Week's Menu Plan
Friday: chicken chow mein with blackberry crumb bars for dessert
Saturday: spanakopita with Greek salad
Sunday: burgers (with roasted cauliflower and red bell peppers)
Monday: Italian wedding soup
Tuesday: eggplant curry with rice
Wednesday: balsamic chicken with mozzarella & basil
Thursday: ahi tuna bowl over rice
Also, the sirloin kabobs we had last night were delicious. They were so tender and moist, even though I forgot to use the extra marinade to baste the sirloin while grilling. Also, next time I'll toss the vegetables in olive oil, oregano and salt and pepper before grilling but they still turned out well.

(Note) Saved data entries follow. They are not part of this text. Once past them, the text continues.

/-- The DRAM commands that carry errors, slack, refresh, trim and self-refresh run, and what each leaves. An uncorrectable
block is poisoned and reported to its client; a corrected one is counted; the scrub reads its next block; a slack sample
is taken; a refresh falls due; a rate is polled; two lanes are trimmed; self-refresh is entered in two steps and left.
(derived: R473, R474, R480, R481, R482, R488, R493, R494) -/
def Obligations.DramErrorAndRefreshCommandsRun : Prop :=
  (∀ (s : Block) (q : List Instr) (addr client : Nat) (errs : List (Nat × Nat)),
      inDram addr = true → client < 8 → eccVerdict errs = .uncorrectable →
      exec (.dramUe addr client errs) ⟨s, q⟩ = .next ⟨(s.uncorrectable addr client).ueClient addr client, q⟩) ∧
  (∀ (s : Block) (q : List Instr) (addr : Nat) (errs : List (Nat × Nat)),
      inDram addr = true → eccVerdict errs = .corrected → s.dc.poison.contains (addr / 64) = false →
      exec (.dramCe addr errs) ⟨s, q⟩ = .next ⟨(((s.bump (R.DMCP_ECC_CE (pairOf addr))).bump R.DMC_ECC_CE).raise 0x1D 0x158 0 0 .fb).postTally 0x158 (pairOf addr), q⟩) ∧
  (∀ (s t : Block) (q : List Instr),
      s.abit R.DMC_SCRUB_CFG 0 = true → (s.pair s.dc.scrubPair).st = 2 → (s.pair s.dc.scrubPair).reqs = [] →
      t = (s.toLocal (s.dc.scrubAt + s.scrubGap)).scrubStamp →
      t.dc.poison.contains ((s.dc.scrubPair * 0x100000000 + 64 * s.dc.scrubBlk) / 64) = false → s.dc.scrubBlk + 1 < pairBlocks →
      exec (.dramScrubRead 0) ⟨s, q⟩ = .next ⟨t.scrubTo s.dc.scrubPair (s.dc.scrubBlk + 1), q⟩) ∧
  (∀ (s : Block) (q : List Instr) (i v : Nat) (arr : List (Bool × Bool × Nat)),
      i < 12 →
      exec (.slackSample i v arr) ⟨s, q⟩ = .next ⟨s.slackSample i v arr, q⟩) ∧
  (∀ (s : Block) (q : List Instr) (ch : Nat) (idle : Bool),
      ch < 24 → (s.pair (ch / 2)).st = 2 →
      exec (.refreshDue ch idle) ⟨s, q⟩ = .next ⟨s.refreshDue ch idle, q⟩) ∧
  (∀ (s : Block) (q : List Instr) (ch v : Nat) (above : Bool),
      ch < 24 → s.pairUp (ch / 2) = true →
      exec (.refreshRatePoll ch v above) ⟨s, q⟩ = .next ⟨s.ratePoll ch v above, q⟩) ∧
  (∀ (s : Block) (q : List Instr) (ch n : Nat),
      ch < 24 → (s.pair (ch / 2)).st = 2 →
      exec (.driftTrim ch n) ⟨s, q⟩ = .next ⟨(s.trimLane (ch / 2) (2 * (ch % 2)) n).trimLane (ch / 2) (2 * (ch % 2) + 1) n, q⟩) ∧
  (∀ (s : Block) (q : List Instr) (i : Nat),
      i < 12 → s.abit (R.DMCP_CFG i) 2 = true → (s.pair i).st = 2 → (s.pair i).reqs = [] →
      exec (.selfRefreshEntry i) ⟨s, q⟩ = .next ⟨(s.toLocal (s.idleAt i)).pairGoto i 3, q⟩) ∧
  (∀ (s : Block) (q : List Instr) (i : Nat),
      i < 12 → s.abit (R.DMCP_CFG i) 2 = true → (s.pair i).st = 3 →
      exec (.selfRefreshEntry i) ⟨s, q⟩ = .next ⟨s.selfRefresh i, q⟩) ∧
  (∀ (s : Block) (q : List Instr) (i : Nat) (held : Bool),
      i < 12 → (s.pair i).st = 3 →
      exec (.selfRefreshExit i held) ⟨s, q⟩ = .next ⟨((s.modPair i fun x => { x with lastReq := s.now }).pairGoto i 2).postTally 0x15C i, q⟩) ∧
  (∀ (s : Block) (q : List Instr) (i : Nat),
      i < 12 → (s.pair i).st = 4 →
      exec (.selfRefreshExit i false) ⟨s, q⟩ = .next ⟨((s.pairGoto i 5).modPair i fun x => { x with held := false }).pairGoto i 2, q⟩)
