/-! ## errCause -/

@[simp] theorem Block.errCause_frozen (p i : Nat) : (s.errCause p i).frozen = s.frozen := rfl
@[simp] theorem Block.errCause_now (p i : Nat) : (s.errCause p i).now = s.now := rfl
@[simp] theorem Block.errCause_free (p i : Nat) : (s.errCause p i).free = s.free := rfl
@[simp] theorem Block.errCause_out (p i : Nat) : (s.errCause p i).out = s.out := rfl
@[simp] theorem Block.errCause_tm (p i : Nat) : (s.errCause p i).tm = s.tm := rfl
@[simp] theorem Block.errCause_cm (p i : Nat) : (s.errCause p i).cm = s.cm := rfl
@[simp] theorem Block.errCause_rg (p i : Nat) : (s.errCause p i).rg = s.rg := rfl
@[simp] theorem Block.errCause_pw (p i : Nat) : (s.errCause p i).pw = s.pw := rfl
@[simp] theorem Block.errCause_bt (p i : Nat) : (s.errCause p i).bt = s.bt := rfl
@[simp] theorem Block.errCause_fl (p i : Nat) : (s.errCause p i).fl = s.fl := rfl
@[simp] theorem Block.errCause_pins (p i : Nat) : (s.errCause p i).pins = s.pins := rfl
@[simp] theorem Block.errCause_ty (p i : Nat) : (s.errCause p i).ty = s.ty := rfl
@[simp] theorem Block.errCause_chk (p i : Nat) : (s.errCause p i).chk = s.chk := rfl
@[simp] theorem Block.errCause_hs (p i : Nat) : (s.errCause p i).hs = s.hs := rfl
@[simp] theorem Block.errCause_sk (p i : Nat) : (s.errCause p i).sk = s.sk := rfl
@[simp] theorem Block.errCause_dt (p i : Nat) : (s.errCause p i).dt = s.dt := rfl
@[simp] theorem Block.errCause_dram (p i : Nat) : (s.errCause p i).dram = s.dram := rfl
@[simp] theorem Block.errCause_sf (p i : Nat) : (s.errCause p i).sf = s.sf := rfl
@[simp] theorem Block.errCause_pp (p i : Nat) : (s.errCause p i).pp = s.pp := rfl
@[simp] theorem Block.errCause_ma (p i : Nat) : (s.errCause p i).ma = s.ma := rfl
@[simp] theorem Block.errCause_sc (p i : Nat) : (s.errCause p i).sc = s.sc := rfl
@[simp] theorem Block.errCause_ls (p i : Nat) : (s.errCause p i).ls = s.ls := rfl
@[simp] theorem Block.errCause_cp (p i : Nat) : (s.errCause p i).cp = s.cp := rfl
@[simp] theorem Block.errCause_th (p i : Nat) : (s.errCause p i).th = s.th := rfl
@[simp] theorem Block.errCause_dc (p i : Nat) : (s.errCause p i).dc = s.dc := rfl
@[simp] theorem Block.errCause_se (p i : Nat) : (s.errCause p i).se = s.se := rfl
@[simp] theorem Block.errCause_tr (p i : Nat) : (s.errCause p i).tr = s.tr := rfl
@[simp] theorem Block.errCause_ca (p i : Nat) : (s.errCause p i).ca = s.ca := rfl
@[simp] theorem Block.errCause_fb (p i : Nat) : (s.errCause p i).fb = s.fb := rfl
@[simp] theorem Block.errCause_cu (p i : Nat) : (s.errCause p i).cu = s.cu := rfl
@[simp] theorem Block.errCause_ho (p i : Nat) : (s.errCause p i).ho = s.ho := rfl
@[simp] theorem Block.errCause_co (p i : Nat) : (s.errCause p i).co = s.co := rfl

/-! ## applyVals -/

@[simp] theorem Block.applyVals_frozen (side : Nat → Bool) (pages : Nat) (l : List (Nat × Word)) : (s.applyVals side pages l).frozen = s.frozen := rfl
@[simp] theorem Block.applyVals_now (side : Nat → Bool) (pages : Nat) (l : List (Nat × Word)) : (s.applyVals side pages l).now = s.now := rfl
@[simp] theorem Block.applyVals_free (side : Nat → Bool) (pages : Nat) (l : List (Nat × Word)) : (s.applyVals side pages l).free = s.free := rfl
@[simp] theorem Block.applyVals_out (side : Nat → Bool) (pages : Nat) (l : List (Nat × Word)) : (s.applyVals side pages l).out = s.out := rfl
@[simp] theorem Block.applyVals_tm (side : Nat → Bool) (pages : Nat) (l : List (Nat × Word)) : (s.applyVals side pages l).tm = s.tm := rfl
@[simp] theorem Block.applyVals_cm (side : Nat → Bool) (pages : Nat) (l : List (Nat × Word)) : (s.applyVals side pages l).cm = s.cm := rfl
@[simp] theorem Block.applyVals_rg (side : Nat → Bool) (pages : Nat) (l : List (Nat × Word)) : (s.applyVals side pages l).rg = s.rg := rfl
@[simp] theorem Block.applyVals_pw (side : Nat → Bool) (pages : Nat) (l : List (Nat × Word)) : (s.applyVals side pages l).pw = s.pw := rfl
@[simp] theorem Block.applyVals_bt (side : Nat → Bool) (pages : Nat) (l : List (Nat × Word)) : (s.applyVals side pages l).bt = s.bt := rfl
@[simp] theorem Block.applyVals_fl (side : Nat → Bool) (pages : Nat) (l : List (Nat × Word)) : (s.applyVals side pages l).fl = s.fl := rfl
@[simp] theorem Block.applyVals_pins (side : Nat → Bool) (pages : Nat) (l : List (Nat × Word)) : (s.applyVals side pages l).pins = s.pins := rfl
@[simp] theorem Block.applyVals_ty (side : Nat → Bool) (pages : Nat) (l : List (Nat × Word)) : (s.applyVals side pages l).ty = s.ty := rfl
@[simp] theorem Block.applyVals_chk (side : Nat → Bool) (pages : Nat) (l : List (Nat × Word)) : (s.applyVals side pages l).chk = s.chk := rfl
@[simp] theorem Block.applyVals_hs (side : Nat → Bool) (pages : Nat) (l : List (Nat × Word)) : (s.applyVals side pages l).hs = s.hs := rfl
@[simp] theorem Block.applyVals_sk (side : Nat → Bool) (pages : Nat) (l : List (Nat × Word)) : (s.applyVals side pages l).sk = s.sk := rfl
@[simp] theorem Block.applyVals_dt (side : Nat → Bool) (pages : Nat) (l : List (Nat × Word)) : (s.applyVals side pages l).dt = s.dt := rfl
@[simp] theorem Block.applyVals_dram (side : Nat → Bool) (pages : Nat) (l : List (Nat × Word)) : (s.applyVals side pages l).dram = s.dram := rfl
@[simp] theorem Block.applyVals_sf (side : Nat → Bool) (pages : Nat) (l : List (Nat × Word)) : (s.applyVals side pages l).sf = s.sf := rfl
@[simp] theorem Block.applyVals_pp (side : Nat → Bool) (pages : Nat) (l : List (Nat × Word)) : (s.applyVals side pages l).pp = s.pp := rfl
@[simp] theorem Block.applyVals_ma (side : Nat → Bool) (pages : Nat) (l : List (Nat × Word)) : (s.applyVals side pages l).ma = s.ma := rfl
@[simp] theorem Block.applyVals_sc (side : Nat → Bool) (pages : Nat) (l : List (Nat × Word)) : (s.applyVals side pages l).sc = s.sc := rfl
@[simp] theorem Block.applyVals_ls (side : Nat → Bool) (pages : Nat) (l : List (Nat × Word)) : (s.applyVals side pages l).ls = s.ls := rfl
@[simp] theorem Block.applyVals_cp (side : Nat → Bool) (pages : Nat) (l : List (Nat × Word)) : (s.applyVals side pages l).cp = s.cp := rfl
@[simp] theorem Block.applyVals_th (side : Nat → Bool) (pages : Nat) (l : List (Nat × Word)) : (s.applyVals side pages l).th = s.th := rfl
@[simp] theorem Block.applyVals_dc (side : Nat → Bool) (pages : Nat) (l : List (Nat × Word)) : (s.applyVals side pages l).dc = s.dc := rfl
@[simp] theorem Block.applyVals_se (side : Nat → Bool) (pages : Nat) (l : List (Nat × Word)) : (s.applyVals side pages l).se = s.se := rfl
@[simp] theorem Block.applyVals_tr (side : Nat → Bool) (pages : Nat) (l : List (Nat × Word)) : (s.applyVals side pages l).tr = s.tr := rfl
@[simp] theorem Block.applyVals_ca (side : Nat → Bool) (pages : Nat) (l : List (Nat × Word)) : (s.applyVals side pages l).ca = s.ca := rfl
@[simp] theorem Block.applyVals_fb (side : Nat → Bool) (pages : Nat) (l : List (Nat × Word)) : (s.applyVals side pages l).fb = s.fb := rfl
@[simp] theorem Block.applyVals_cu (side : Nat → Bool) (pages : Nat) (l : List (Nat × Word)) : (s.applyVals side pages l).cu = s.cu := rfl
@[simp] theorem Block.applyVals_ho (side : Nat → Bool) (pages : Nat) (l : List (Nat × Word)) : (s.applyVals side pages l).ho = s.ho := rfl
@[simp] theorem Block.applyVals_co (side : Nat → Bool) (pages : Nat) (l : List (Nat × Word)) : (s.applyVals side pages l).co = s.co := rfl
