-- ==== Sys2Proof/Laws/Ops.lean ====
section
/-!
SUPPORT. What the shared operations do, said once: registers and their fields, outward actions, events, interrupt conditions, memory,
and the canonical forms each of them keeps.
-/
namespace Sys2Proof.Machine

variable (s : Block)

/-! ## Registers -/

/-- A register takes the value it is given, and no other changes. -/
theorem Block.reg_setReg (a b : Nat) (v : Word) : (s.setReg a v).reg b = if b = a then v else s.reg b := sget_sset ..

@[simp] theorem Block.reg_setReg_same (a : Nat) (v : Word) : (s.setReg a v).reg a = v := by simp [Block.reg_setReg]

theorem Block.reg_setReg_ne {a b : Nat} (v : Word) (h : b ≠ a) : (s.setReg a v).reg b = s.reg b := by simp [Block.reg_setReg, h]

theorem Block.setRegs_cons (a : Nat) (v : Word) (l : List (Nat × Word)) : s.setRegs ((a, v) :: l) = (s.setReg a v).setRegs l := rfl

@[simp] theorem Block.setRegs_nil : s.setRegs [] = s := rfl

/-- A register that a list of writes does not name reads as before. -/
theorem Block.reg_setRegs_ne (l : List (Nat × Word)) {b : Nat} (h : ∀ e ∈ l, b ≠ e.1) : (s.setRegs l).reg b = s.reg b := by
  induction l generalizing s with
  | nil => rfl
  | cons e l ih =>
    rw [show s.setRegs (e :: l) = (s.setReg e.1 e.2).setRegs l from rfl, ih _ fun x hx => h x (List.mem_cons_of_mem _ hx),
      Block.reg_setReg_ne _ _ (h e List.mem_cons_self)]

/-- Blocks with one register store present the same registers and active copies. -/
theorem Block.reg_congr {s t : Block} (h : t.regs = s.regs) (a : Nat) : t.reg a = s.reg a := by rw [Block.reg, Block.reg, h]

theorem Block.reg_setFld (a lo w x b : Nat) :
    (s.setFld a lo w x).reg b = if b = a then setBits (s.reg a) lo w x else s.reg b := Block.reg_setReg ..

theorem Block.fld_setFld_same (a : Nat) {lo w : Nat} (x : Nat) (h : lo + w ≤ 32) : (s.setFld a lo w x).fld a lo w = x % 2 ^ w := by
  simp [Block.fld, Block.reg_setFld, bits_setBits_same, h]

theorem Block.reg_bump (a b n : Nat) : (s.bump a n).reg b = if b = a then s.reg a + w32 n else s.reg b := Block.reg_setReg ..

theorem Block.reg_errCause (p i b : Nat) :
    (s.errCause p i).reg b = if b = R.ERR_CAUSE p then setBit (s.reg b) i true else s.reg b := by
  unfold Block.errCause; rw [Block.reg_setReg]; split <;> simp_all

@[simp] theorem Block.reg_emit (o : Out) (a : Nat) : (s.emit o).reg a = s.reg a := rfl
@[simp] theorem Block.reg_tally (t i a : Nat) : (s.tally t i).reg a = s.reg a := rfl
@[simp] theorem Block.reg_postTally (t i a : Nat) : (s.postTally t i).reg a = s.reg a := rfl
@[simp] theorem Block.reg_setMemB (x : Nat) (b : Byte) (a : Nat) : (s.setMemB x b).reg a = s.reg a := rfl
@[simp] theorem Block.reg_postI (p t c i : Nat) (b : Bool) (d : List Word) (a : Nat) : (s.postI p t c i b d).reg a = s.reg a :=
  Block.reg_congr (by simp) a
@[simp] theorem Block.reg_post (p t : Nat) (d : List Word) (a : Nat) : (s.post p t d).reg a = s.reg a := Block.reg_congr (by simp) a

/-- Giving back what was claimed changes no register but the PIN_OWN of what is given back. -/
theorem Block.reg_giveBackAll (c : Cmd) (a : Nat) (l : List (Nat × Word)) (h : ∀ e ∈ l, a ≠ R.PIN_OWN e.1) :
    (s.giveBackAll c l).reg a = s.reg a := by
  induction l generalizing s with
  | nil => rfl
  | cons e l ih =>
    refine (ih _ fun x hx => h x (.tail _ hx)).trans ?_
    dsimp only [Block.giveBackClaim]
    split
    · rfl
    · rw [Block.reg_setReg, if_neg (h e (.head _))]

/-- A completion changes no register but the PIN_OWN of what its command claimed (R102). -/
theorem Block.reg_complete (q : Word) (n : Nat) (r : Option Word) (a : Nat)
    (h : ∀ c, s.cmd q = some c → ∀ e ∈ c.claims, a ≠ R.PIN_OWN e.1) : (s.complete q n r).reg a = s.reg a := by
  unfold Block.complete
  split
  · rfl
  · rename_i c hc
    dsimp only [Block.postComplete]
    rw [Block.reg_postI, Block.reg_giveBackAll _ _ _ _ (h c hc)]
    rfl

/-! ## Events and interrupts -/

/-- An event joins the queue of the event writer while EVT_EN is 1, and nothing else of the ring's state changes. -/
theorem Block.postI_rg (p t c i : Nat) (b : Bool) (d : List Word) :
    (s.postI p t c i b d).rg = if bit (s.reg R.RING_CTRL) 1 then
      { s.rg with
        evq := s.rg.evq ++ [{ ty := t, page := p, cls := c, cmd := b, fsn := s.tm.fsn, ft := s.tm.ft, data := d, held := s.heldEvent t }] }
    else s.rg := by
  unfold Block.postI; dsimp only
  by_cases h : bit (s.reg R.RING_CTRL) 1 = true
  · have h' : bit ((s.tally t i).reg R.RING_CTRL) 1 = true := h
    rw [if_pos h', if_pos h]; rfl
  · have h' : ¬ bit ((s.tally t i).reg R.RING_CTRL) 1 = true := h
    rw [if_neg h', if_neg h]; rfl

/-- An event is counted in Tally alone. -/
theorem Block.postI_ty (p t c i : Nat) (b : Bool) (d : List Word) : (s.postI p t c i b d).ty = (s.tally t i).ty := by
  unfold Block.postI; dsimp only; split <;> rfl

/-- INT_STATUS takes the bits, and a message is due exactly where the condition becomes true (R94, R95). -/
theorem Block.setInt_cases (p : Nat) (m : Word) :
    s.setInt p m = (let t := s.setReg (R.INT_STATUS p) (s.reg (R.INT_STATUS p) ||| m)
      if t.vec p then (if s.vec p then t else t.message p) else t.unpend p) := rfl

/-- A message owed goes out, or waits in the pending bits, and is nothing else (R95). -/
theorem Block.message_frame (v : Nat) :
    s.message v = { s with out := (s.message v).out, hs := { s.hs with pba := (s.message v).hs.pba } } := by
  unfold Block.message; split
  · rfl
  · split <;> rfl

/-- It goes out where MSI-X is enabled and nothing masks the vector. -/
theorem Block.message_sent (v : Nat) : (s.message v).out = s.out ++ if s.vecOpen v = true then [.msix v] else [] := by
  unfold Block.message
  by_cases h : s.vecOpen v = true
  · simp only [h, if_true]; rfl
  · simp only [h, Bool.false_eq_true, if_false, List.append_nil]; split <;> rfl

/-- It waits where MSI-X is enabled and the vector or the function is masked. -/
theorem Block.mem_message_pba (v w : Nat) :
    w ∈ (s.message v).hs.pba ↔ w ∈ s.hs.pba ∨ (w = v ∧ s.vecOpen v = false ∧ s.hs.pcie.msix = true) := by
  unfold Block.message
  by_cases h : s.vecOpen v = true
  · simp only [h, if_true]; simp [Block.emit]
  · simp only [h, Bool.false_eq_true, if_false]
    simp only [Bool.not_eq_true] at h
    by_cases m : s.hs.pcie.msix = true
    · simp only [m, if_true]
      split
      · rename_i c; rw [List.contains_iff_mem] at c; simp; rintro rfl; exact c
      · simp
    · simp [m]

/-! ## Memory -/

theorem Block.memB_setMemB (a b : Nat) (v : Byte) : (s.setMemB a v).memB b = if b = a then v else s.memB b := sget_sset ..

@[simp] theorem Block.freshBlock_dram (a n : Nat) : (s.freshBlock a n).dram = s.dram := by unfold Block.freshBlock; split <;> rfl

@[simp] theorem Block.freshBlock_regs (a n : Nat) : (s.freshBlock a n).regs = s.regs := by unfold Block.freshBlock; split <;> rfl

@[simp] theorem Block.memB_freshBlock (a n b : Nat) : (s.freshBlock a n).memB b = s.memB b := by simp [Block.memB]

/-- Bytes written from an address on leave every byte outside them. -/
theorem Block.memB_setMem_ne (l : List Byte) : ∀ (s : Block) (a b : Nat), b < a ∨ a + l.length ≤ b → (s.setMem a l).memB b = s.memB b := by
  induction l with
  | nil => intros; rfl
  | cons v l ih =>
    intro s a b h
    simp only [List.length_cons] at h
    rw [Block.setMem, ih _ _ _ (by omega), Block.memB_freshBlock, Block.memB_setMemB, if_neg (by omega)]

/-- Bytes written from an address on read as written. -/
theorem Block.memB_setMem (l : List Byte) : ∀ (s : Block) (a i : Nat) (v : Byte), l[i]? = some v → (s.setMem a l).memB (a + i) = v := by
  induction l with
  | nil => intro s a i v h; simp at h
  | cons x l ih =>
    intro s a i v h
    cases i with
    | zero =>
      simp only [List.getElem?_cons_zero, Option.some.injEq] at h
      rw [Block.setMem, Block.memB_setMem_ne _ _ _ _ (by omega), Block.memB_freshBlock, Block.memB_setMemB, Nat.add_zero, if_pos rfl, h]
    | succ i => rw [Block.setMem, show a + (i + 1) = a + 1 + i by omega]; exact ih _ _ _ _ (by simpa using h)

/-! ## The canonical forms -/

theorem Block.regsWf_setReg {s : Block} (h : s.regsWf = true) (a : Nat) (v : Word) : (s.setReg a v).regsWf = true := swf_sset _ h a v

theorem Block.regsWf_setRegs {s : Block} (h : s.regsWf = true) (l : List (Nat × Word)) : (s.setRegs l).regsWf = true := swf_ssets _ l h

theorem Block.regsWf_applyVals {s : Block} (h : s.regsWf = true) (side : Nat → Bool) (pages : Nat) (l : List (Nat × Word)) :
    (s.applyVals side pages l).regsWf = true := swf_ssets _ _ (swf_filter _ h _)

theorem Block.regsWf_congr {s t : Block} (h : s.regsWf = true) (e : t.regs = s.regs) : t.regsWf = true := by
  rw [Block.regsWf, e]; exact h

theorem Block.dramWf_setMemB {s : Block} (h : s.dramWf = true) (a : Nat) (b : Byte) : (s.setMemB a b).dramWf = true := swf_sset _ h a b

theorem Block.dramWf_setMem (l : List Byte) : ∀ {s : Block} (a : Nat), s.dramWf = true → (s.setMem a l).dramWf = true := by
  induction l with
  | nil => intro s a h; exact h
  | cons b l ih =>
    intro s a h
    refine ih _ ?_
    rw [Block.dramWf, Block.freshBlock_dram]
    exact Block.dramWf_setMemB h a b

theorem Block.dramWf_congr {s t : Block} (h : s.dramWf = true) (e : t.dram = s.dram) : t.dramWf = true := by
  rw [Block.dramWf, e]; exact h

theorem State.reset_dramWf : State.reset.dramWf = true := rfl
theorem State.reset_regsWf : State.reset.regsWf = true := rfl

/-! ## Outcomes -/

/-- A meaning that acts on the block answers a next state with the queue as it stood. -/
theorem State.does_next (s : State) (f : Block → Block) : s.does f = .next ⟨f s.toBlock, s.pending⟩ := rfl

/-- A write served by the host side, and one to a page that is not locked, takes its effect. -/
theorem Block.onStrobe_served {s : Block} (h : s.hostOk = true) (f : Block → Block) : s.onStrobe f = f s := by simp [Block.onStrobe, h]

theorem Block.onWrite_unlocked {s : Block} {p : Nat} (h : s.hostOk = true) (hl : bit (s.reg (R.PAGE_LOCK p)) 0 = false)
    (f : Block → Block) : s.onWrite p f = f s := by simp [Block.onWrite, h, hl]

/-- A write to a locked page changes nothing but ERR_CAUSE.LOCKED_WRITE (R92). -/
theorem Block.onWrite_locked {s : Block} {p : Nat} (h : s.hostOk = true) (hl : bit (s.reg (R.PAGE_LOCK p)) 0 = true)
    (f : Block → Block) : s.onWrite p f = s.errCause p 2 := by simp [Block.onWrite, h, hl]

/-- The pulse of a second only acts outwards. -/
theorem Block.secPulse_frame (s : Block) (old : Nat) : s.secPulse old = { s with out := (s.secPulse old).out } := by
  unfold Block.secPulse; split <;> rfl

/-- Time passing changes the clock, TIME, the Tally counts and what was sent. -/
theorem Block.advance_frame (s : Block) (n : Nat) :
    s.advance n = { s with now := (s.advance n).now, tm := (s.advance n).tm, ty := (s.advance n).ty, out := (s.advance n).out } := by
  unfold Block.advance
  by_cases h : n = 0
  · rw [if_pos h]
  · rw [if_neg h]; dsimp only; rw [Block.secPulse_frame]; rfl

/-- Claims of pins change only the owner registers. -/
theorem Block.updateOwners_frame (s : Block) : s.updateOwners = { s with regs := s.updateOwners.regs } ∧
    ∀ a, (∀ n, n < 15 → a ≠ R.PIN_OWN n) → s.updateOwners.reg a = s.reg a := by
  unfold Block.updateOwners
  have : ∀ (l : List Nat) (f : Block → Nat → Block) (t : Block), (∀ n ∈ l, n < 15) →
      (∀ t n, f t n = t ∨ ∃ v, f t n = t.setReg (R.PIN_OWN n) v) →
      (l.foldl f t) = { t with regs := (l.foldl f t).regs } ∧
      ∀ a, (∀ n, n < 15 → a ≠ R.PIN_OWN n) → (l.foldl f t).reg a = t.reg a := by
    intro l f
    induction l with
    | nil => intro t _ _; exact ⟨rfl, fun _ _ => rfl⟩
    | cons n l ih =>
      intro t hl hf
      obtain ⟨h1, h2⟩ := ih (f t n) (fun m hm => hl m (List.mem_cons_of_mem _ hm)) hf
      rcases hf t n with h | ⟨v, h⟩
      · rw [h] at h1 h2; simp only [List.foldl_cons, h]; exact ⟨h1, h2⟩
      · rw [h] at h1 h2; simp only [List.foldl_cons, h]
        refine ⟨by rw [h1]; rfl, fun a ha => ?_⟩
        rw [h2 a ha, Block.reg_setReg_ne _ _ (ha n (hl n List.mem_cons_self))]
  refine this (List.range 15) _ s (fun n hn => List.mem_range.1 hn) ?_
  intro t n
  dsimp only
  split
  · exact .inl rfl
  · split
    · exact .inr ⟨_, rfl⟩
    · split
      · exact .inl rfl
      · exact .inr ⟨_, rfl⟩

/-- A write that touches a P-I image changes only what is known of it, and a calibration in progress. -/
theorem Block.piTouch_frame (s : Block) (a n : Nat) : s.piTouch a n = { s with ls := (s.piTouch a n).ls, ca := (s.piTouch a n).ca } := by
  unfold Block.piTouch; split <;> rfl

end Sys2Proof.Machine
end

We've been buying grass-fed beef (higher in omega-3s, lower in saturated fat) which is definitely better for you but more expensive. Since we keep a stricter budget, we buy a smaller amount and make it count when we do have it. Kabobs are a great way to stretch a budget. We got 4 meals out of 3/4 of a pound of beef (which means a lot for us!).
Sirloin Kabobs
Taken from: AllRecipes
- 1/8 cup (equivalent to 2 Tb.) soy sauce
- 1 1/2 tablespoons light brown sugar
- 1 1/2 tablespoons distilled white vinegar
- 1/4 teaspoon garlic powder
- 1/4 teaspoon onion powder
- 1/4 teaspoon kosher salt
- 1/4 teaspoon black pepper
- 1/4 cup lemon-lime flavored carbonated beverage (I used carbonated water with flavoring)
- 1 pound beef sirloin steak, cut into 1 1/2 inch cubes
- 1 red bell pepper, cut into 2 inch pieces
- skewers (if you have wooden skewers, soak them in water for 10-20 minutes and they won't burn on the grill)
- 1/4 pound fresh mushrooms, stems removed
- 1/2 pint cherry tomatoes
- 1/2 cup pineapple cubes (fresh or from a can)
-Toss vegetables with olive oil, dried oregano, salt and pepper.
-Preheat grill for high heat. Thread steak, peppers, mushrooms, tomatoes, and pineapple onto skewers in an alternating fashion. Discard marinade and the bag.
-Lightly oil the grill grate. Cook kabobs on the prepared grill for 5-10 minutes (on a George Foreman grill, it was more like 3-5 minutes), depending on your desired doneness. Baste frequently with reserved marinade during cooking.